§ TO DO
A single number is expected: the count of lines in the entries below that contain "NoticeUnit".

──────── DATA IN THIS EXERCISE ────────

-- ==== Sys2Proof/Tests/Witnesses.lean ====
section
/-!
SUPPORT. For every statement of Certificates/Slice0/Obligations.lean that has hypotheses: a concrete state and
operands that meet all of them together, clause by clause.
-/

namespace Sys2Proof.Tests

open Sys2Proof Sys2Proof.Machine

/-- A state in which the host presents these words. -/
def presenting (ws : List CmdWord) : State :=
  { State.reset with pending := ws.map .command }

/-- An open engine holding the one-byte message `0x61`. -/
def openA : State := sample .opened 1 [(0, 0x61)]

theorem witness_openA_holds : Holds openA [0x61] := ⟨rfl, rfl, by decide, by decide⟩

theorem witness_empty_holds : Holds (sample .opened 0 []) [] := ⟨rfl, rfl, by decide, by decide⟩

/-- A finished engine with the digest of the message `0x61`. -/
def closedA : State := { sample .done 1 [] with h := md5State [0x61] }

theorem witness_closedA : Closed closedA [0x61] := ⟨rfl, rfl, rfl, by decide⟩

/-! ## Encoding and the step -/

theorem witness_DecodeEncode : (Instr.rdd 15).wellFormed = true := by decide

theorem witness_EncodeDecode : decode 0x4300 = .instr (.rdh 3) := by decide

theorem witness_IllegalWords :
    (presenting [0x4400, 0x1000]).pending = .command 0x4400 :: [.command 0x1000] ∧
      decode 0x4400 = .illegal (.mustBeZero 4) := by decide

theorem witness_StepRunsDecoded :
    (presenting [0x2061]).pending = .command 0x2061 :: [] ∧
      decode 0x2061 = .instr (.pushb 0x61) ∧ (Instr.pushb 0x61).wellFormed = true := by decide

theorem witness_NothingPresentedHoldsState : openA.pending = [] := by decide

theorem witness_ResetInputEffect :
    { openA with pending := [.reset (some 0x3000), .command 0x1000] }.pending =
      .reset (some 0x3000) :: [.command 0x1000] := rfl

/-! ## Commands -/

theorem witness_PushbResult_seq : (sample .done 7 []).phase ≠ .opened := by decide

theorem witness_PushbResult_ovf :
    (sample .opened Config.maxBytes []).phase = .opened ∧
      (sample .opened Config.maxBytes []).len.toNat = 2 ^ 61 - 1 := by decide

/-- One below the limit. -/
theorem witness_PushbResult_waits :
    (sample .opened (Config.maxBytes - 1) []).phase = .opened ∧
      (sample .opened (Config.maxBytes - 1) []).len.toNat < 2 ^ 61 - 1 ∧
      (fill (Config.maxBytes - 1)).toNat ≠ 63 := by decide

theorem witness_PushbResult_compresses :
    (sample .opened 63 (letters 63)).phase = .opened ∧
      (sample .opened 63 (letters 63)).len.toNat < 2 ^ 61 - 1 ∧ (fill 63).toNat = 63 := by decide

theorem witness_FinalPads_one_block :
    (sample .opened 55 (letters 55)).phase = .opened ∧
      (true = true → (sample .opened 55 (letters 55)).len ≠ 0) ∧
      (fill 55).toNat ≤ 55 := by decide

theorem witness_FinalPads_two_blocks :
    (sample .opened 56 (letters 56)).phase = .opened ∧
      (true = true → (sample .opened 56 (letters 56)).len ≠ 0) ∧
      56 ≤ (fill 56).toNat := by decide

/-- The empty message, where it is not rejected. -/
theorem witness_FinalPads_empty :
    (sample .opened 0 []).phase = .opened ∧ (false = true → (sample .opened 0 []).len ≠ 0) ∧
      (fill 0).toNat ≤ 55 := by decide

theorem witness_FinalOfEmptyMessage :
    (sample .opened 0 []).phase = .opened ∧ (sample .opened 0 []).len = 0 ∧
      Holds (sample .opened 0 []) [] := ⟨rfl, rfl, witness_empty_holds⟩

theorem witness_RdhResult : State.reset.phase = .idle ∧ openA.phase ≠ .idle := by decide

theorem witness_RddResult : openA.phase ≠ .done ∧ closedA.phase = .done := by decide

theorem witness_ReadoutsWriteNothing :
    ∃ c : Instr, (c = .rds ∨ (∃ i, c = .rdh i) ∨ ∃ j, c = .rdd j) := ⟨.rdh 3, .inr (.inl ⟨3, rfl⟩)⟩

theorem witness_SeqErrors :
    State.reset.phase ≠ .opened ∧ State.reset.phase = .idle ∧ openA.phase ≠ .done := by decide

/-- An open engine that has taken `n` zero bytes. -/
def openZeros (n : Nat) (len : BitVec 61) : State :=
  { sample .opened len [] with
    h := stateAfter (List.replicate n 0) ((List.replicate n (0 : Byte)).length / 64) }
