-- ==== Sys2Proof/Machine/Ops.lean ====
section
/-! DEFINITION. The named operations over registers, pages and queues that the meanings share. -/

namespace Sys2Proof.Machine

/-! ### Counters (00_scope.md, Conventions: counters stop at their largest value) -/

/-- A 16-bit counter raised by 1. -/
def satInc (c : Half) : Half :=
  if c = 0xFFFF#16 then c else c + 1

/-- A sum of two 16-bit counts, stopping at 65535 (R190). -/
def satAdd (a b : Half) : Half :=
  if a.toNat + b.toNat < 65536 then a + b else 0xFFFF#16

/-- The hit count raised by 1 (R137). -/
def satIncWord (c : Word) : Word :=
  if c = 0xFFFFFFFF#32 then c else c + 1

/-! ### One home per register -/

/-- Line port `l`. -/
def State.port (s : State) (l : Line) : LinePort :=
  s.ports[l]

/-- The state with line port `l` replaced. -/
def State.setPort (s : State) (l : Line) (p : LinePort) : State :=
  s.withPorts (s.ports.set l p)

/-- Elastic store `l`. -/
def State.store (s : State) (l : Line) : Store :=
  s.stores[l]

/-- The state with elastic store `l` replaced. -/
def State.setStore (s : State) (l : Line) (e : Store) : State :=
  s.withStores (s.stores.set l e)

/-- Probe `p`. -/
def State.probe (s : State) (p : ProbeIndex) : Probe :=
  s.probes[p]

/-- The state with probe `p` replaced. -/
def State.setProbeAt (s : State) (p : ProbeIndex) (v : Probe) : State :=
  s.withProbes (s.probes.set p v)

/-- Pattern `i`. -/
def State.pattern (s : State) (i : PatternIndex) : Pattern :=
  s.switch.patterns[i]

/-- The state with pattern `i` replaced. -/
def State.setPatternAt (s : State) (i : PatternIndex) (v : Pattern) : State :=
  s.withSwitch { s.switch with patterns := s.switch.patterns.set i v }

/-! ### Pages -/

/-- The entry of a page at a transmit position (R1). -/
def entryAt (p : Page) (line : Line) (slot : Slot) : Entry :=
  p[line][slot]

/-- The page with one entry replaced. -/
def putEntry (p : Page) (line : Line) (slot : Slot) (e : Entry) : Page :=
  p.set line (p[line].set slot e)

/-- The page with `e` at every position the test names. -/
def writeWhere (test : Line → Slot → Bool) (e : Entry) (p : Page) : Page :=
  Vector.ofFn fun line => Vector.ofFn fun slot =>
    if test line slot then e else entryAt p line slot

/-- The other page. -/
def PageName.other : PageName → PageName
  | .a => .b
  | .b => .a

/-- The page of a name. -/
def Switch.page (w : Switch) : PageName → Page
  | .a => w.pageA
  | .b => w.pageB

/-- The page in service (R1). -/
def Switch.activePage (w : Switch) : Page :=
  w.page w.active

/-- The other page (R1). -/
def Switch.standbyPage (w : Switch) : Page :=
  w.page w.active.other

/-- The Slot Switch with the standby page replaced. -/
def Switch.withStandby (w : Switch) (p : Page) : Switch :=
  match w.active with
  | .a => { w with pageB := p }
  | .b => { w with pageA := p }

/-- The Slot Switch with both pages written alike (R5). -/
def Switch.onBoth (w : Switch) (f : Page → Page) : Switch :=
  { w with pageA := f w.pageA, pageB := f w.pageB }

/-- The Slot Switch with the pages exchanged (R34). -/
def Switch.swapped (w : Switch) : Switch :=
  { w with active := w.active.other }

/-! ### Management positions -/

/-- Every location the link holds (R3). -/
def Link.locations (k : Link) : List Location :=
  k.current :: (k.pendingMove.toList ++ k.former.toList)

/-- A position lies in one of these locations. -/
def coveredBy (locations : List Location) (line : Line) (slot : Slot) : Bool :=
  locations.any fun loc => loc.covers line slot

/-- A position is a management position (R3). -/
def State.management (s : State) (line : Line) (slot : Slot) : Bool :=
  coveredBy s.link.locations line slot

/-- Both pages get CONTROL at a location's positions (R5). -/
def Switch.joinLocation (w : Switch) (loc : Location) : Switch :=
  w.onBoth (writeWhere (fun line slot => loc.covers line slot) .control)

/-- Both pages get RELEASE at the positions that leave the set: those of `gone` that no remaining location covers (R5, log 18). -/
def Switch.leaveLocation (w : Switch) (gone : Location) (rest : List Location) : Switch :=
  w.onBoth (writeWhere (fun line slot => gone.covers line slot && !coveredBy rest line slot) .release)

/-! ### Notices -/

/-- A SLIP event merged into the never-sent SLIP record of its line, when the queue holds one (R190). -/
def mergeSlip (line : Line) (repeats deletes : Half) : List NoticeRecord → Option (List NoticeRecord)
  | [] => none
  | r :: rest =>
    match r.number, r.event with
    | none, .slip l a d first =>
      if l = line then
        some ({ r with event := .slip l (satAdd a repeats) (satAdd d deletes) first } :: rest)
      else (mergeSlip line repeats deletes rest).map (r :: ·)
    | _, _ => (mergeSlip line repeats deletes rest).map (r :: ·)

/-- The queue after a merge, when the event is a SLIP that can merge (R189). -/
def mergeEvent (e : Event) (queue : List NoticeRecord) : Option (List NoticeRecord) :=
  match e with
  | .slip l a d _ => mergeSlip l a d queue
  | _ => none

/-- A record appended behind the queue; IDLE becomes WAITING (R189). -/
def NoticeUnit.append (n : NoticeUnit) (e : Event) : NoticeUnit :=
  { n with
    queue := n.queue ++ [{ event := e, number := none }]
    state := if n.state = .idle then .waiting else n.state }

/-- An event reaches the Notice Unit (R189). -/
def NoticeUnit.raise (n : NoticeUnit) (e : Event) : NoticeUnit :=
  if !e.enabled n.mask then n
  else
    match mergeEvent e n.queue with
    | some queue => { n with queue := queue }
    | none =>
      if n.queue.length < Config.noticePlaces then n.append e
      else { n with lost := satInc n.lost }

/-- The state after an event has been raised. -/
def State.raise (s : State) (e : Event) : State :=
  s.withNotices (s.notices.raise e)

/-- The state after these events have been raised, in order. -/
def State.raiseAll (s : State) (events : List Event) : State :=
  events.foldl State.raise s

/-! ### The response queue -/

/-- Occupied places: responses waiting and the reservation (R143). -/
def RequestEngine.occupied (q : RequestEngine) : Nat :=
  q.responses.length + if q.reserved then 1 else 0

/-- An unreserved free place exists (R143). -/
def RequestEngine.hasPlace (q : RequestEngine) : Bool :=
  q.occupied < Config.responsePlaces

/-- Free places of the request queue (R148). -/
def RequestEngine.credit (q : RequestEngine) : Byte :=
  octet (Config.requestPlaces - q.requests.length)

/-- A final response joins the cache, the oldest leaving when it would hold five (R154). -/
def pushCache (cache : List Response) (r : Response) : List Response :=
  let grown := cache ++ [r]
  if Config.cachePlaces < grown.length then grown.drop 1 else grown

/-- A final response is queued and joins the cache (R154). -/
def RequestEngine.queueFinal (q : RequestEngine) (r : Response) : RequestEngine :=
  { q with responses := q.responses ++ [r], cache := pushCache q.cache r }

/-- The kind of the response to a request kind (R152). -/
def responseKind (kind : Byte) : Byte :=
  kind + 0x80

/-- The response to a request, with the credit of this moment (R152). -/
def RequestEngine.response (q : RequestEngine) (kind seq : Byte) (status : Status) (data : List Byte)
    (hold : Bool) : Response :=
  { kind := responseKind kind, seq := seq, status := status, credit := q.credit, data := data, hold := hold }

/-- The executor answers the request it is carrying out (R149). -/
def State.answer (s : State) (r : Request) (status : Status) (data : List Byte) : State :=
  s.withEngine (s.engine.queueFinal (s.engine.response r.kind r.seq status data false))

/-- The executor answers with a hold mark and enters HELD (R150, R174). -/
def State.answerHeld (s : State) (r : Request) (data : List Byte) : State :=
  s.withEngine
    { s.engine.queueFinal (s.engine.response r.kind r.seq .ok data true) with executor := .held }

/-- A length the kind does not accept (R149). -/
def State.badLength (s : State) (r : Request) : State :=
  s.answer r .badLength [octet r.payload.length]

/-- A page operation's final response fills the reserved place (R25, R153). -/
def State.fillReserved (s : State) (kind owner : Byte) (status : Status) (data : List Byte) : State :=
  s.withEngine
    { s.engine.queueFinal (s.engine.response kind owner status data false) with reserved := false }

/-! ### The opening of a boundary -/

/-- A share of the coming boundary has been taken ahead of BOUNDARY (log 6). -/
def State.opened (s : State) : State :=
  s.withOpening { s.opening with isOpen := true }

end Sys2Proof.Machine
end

────────

§ RESULT FOR THIS EXERCISE
2